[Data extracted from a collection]
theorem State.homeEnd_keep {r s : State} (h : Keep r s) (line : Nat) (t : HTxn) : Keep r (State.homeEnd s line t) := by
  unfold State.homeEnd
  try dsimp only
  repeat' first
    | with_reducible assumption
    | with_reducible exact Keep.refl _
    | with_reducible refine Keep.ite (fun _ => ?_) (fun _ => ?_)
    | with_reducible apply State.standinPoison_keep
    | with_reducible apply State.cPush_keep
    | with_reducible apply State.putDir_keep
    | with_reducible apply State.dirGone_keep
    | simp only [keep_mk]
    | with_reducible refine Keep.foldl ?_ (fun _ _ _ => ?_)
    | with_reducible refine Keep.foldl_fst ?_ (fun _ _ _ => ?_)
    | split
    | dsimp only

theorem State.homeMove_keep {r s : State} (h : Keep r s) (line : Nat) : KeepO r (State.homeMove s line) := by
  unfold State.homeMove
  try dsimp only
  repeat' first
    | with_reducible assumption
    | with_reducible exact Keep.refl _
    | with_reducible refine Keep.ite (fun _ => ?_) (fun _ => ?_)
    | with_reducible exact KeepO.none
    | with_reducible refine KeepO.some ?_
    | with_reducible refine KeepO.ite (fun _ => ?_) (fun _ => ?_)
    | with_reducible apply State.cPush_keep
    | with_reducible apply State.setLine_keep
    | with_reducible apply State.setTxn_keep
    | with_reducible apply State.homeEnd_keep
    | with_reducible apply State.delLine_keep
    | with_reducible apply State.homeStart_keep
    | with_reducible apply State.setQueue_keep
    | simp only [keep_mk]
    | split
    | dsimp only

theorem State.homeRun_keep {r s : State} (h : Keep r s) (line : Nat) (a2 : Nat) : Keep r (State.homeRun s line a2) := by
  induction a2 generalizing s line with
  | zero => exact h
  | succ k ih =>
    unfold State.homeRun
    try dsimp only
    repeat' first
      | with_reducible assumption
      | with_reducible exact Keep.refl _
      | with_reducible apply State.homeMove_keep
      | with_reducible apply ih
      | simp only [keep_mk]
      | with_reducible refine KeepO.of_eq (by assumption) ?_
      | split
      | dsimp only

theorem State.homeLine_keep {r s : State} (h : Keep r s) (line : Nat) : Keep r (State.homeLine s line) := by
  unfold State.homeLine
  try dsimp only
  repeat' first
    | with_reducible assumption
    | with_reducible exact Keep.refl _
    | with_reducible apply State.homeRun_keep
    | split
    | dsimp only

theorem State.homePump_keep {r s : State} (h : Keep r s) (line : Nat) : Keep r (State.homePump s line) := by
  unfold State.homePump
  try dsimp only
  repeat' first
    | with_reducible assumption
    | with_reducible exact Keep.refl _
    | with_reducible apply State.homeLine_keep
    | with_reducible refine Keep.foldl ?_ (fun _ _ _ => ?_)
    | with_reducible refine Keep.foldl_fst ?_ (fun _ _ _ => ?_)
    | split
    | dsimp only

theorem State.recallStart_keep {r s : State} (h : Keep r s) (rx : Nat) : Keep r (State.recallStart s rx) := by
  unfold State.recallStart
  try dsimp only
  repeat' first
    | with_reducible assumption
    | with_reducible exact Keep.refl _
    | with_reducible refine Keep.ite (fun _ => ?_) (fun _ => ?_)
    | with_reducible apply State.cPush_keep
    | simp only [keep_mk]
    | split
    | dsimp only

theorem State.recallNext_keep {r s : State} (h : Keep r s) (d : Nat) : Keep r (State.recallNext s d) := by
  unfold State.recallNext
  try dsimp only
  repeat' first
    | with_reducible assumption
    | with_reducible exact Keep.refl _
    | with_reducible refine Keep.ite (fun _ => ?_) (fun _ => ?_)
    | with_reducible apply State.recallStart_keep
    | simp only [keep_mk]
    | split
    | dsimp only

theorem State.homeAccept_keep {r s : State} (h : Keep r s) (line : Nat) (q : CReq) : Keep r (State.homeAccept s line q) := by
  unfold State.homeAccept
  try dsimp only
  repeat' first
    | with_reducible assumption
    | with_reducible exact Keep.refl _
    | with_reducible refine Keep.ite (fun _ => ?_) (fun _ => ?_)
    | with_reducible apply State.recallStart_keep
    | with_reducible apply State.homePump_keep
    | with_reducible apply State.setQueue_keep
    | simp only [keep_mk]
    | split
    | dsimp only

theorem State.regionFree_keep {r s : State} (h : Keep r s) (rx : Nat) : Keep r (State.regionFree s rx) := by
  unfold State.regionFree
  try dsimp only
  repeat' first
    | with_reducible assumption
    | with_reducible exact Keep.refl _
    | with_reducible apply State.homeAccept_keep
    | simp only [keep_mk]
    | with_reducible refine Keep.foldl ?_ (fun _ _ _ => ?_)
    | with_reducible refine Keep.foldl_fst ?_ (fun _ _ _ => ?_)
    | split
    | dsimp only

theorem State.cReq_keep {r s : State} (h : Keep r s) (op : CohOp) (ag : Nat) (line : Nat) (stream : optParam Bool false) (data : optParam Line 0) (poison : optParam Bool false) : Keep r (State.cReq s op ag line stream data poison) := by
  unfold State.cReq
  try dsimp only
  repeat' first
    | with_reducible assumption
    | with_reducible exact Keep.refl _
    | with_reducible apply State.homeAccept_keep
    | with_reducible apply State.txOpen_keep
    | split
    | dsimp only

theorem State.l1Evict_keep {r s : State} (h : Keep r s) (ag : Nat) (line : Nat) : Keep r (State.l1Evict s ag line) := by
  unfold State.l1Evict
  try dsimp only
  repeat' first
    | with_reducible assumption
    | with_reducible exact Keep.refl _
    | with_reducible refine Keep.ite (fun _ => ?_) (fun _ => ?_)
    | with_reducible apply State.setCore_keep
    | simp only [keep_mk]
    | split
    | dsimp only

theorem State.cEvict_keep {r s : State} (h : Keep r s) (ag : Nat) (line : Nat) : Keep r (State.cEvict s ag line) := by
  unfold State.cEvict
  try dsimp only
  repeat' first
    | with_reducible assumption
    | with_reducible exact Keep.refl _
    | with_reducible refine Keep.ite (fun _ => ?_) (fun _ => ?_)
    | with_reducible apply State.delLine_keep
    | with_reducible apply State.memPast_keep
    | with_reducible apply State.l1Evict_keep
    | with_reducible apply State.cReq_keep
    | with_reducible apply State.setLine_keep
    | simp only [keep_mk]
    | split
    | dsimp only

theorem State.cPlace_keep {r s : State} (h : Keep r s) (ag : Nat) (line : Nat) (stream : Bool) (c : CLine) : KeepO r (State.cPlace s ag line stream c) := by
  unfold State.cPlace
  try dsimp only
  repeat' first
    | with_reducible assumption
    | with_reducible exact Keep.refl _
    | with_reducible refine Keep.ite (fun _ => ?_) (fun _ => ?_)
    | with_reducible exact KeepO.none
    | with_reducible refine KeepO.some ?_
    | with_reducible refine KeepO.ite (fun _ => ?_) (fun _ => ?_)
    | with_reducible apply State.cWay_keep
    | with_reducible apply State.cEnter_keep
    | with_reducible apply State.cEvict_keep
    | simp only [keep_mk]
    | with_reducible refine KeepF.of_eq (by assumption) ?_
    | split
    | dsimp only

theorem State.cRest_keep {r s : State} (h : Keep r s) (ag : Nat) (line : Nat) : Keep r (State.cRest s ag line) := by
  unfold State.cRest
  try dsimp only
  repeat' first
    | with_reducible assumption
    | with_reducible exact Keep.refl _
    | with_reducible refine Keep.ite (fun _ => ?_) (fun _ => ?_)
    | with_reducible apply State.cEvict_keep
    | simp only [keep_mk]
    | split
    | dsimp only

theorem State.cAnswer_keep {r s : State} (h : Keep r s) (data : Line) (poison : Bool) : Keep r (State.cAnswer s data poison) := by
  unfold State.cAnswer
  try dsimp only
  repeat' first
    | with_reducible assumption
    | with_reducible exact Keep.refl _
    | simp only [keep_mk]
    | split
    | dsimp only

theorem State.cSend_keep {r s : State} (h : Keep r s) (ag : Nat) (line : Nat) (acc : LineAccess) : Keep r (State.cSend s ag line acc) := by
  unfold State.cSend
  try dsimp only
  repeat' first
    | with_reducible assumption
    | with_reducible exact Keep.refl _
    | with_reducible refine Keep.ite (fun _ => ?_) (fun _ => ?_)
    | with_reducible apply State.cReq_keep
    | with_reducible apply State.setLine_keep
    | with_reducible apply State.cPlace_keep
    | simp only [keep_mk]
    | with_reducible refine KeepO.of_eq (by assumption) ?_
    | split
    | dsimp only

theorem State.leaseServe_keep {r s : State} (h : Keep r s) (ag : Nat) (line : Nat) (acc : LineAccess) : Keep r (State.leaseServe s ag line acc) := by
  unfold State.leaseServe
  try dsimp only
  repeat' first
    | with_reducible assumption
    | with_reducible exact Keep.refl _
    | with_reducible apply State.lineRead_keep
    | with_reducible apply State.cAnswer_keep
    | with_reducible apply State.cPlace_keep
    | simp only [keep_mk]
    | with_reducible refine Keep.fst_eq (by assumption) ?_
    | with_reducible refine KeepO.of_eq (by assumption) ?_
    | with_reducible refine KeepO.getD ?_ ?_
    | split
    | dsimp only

Problem statement: Using the entries above, determine how many lines include the string "cRest" and write only that number.

Answer space: 2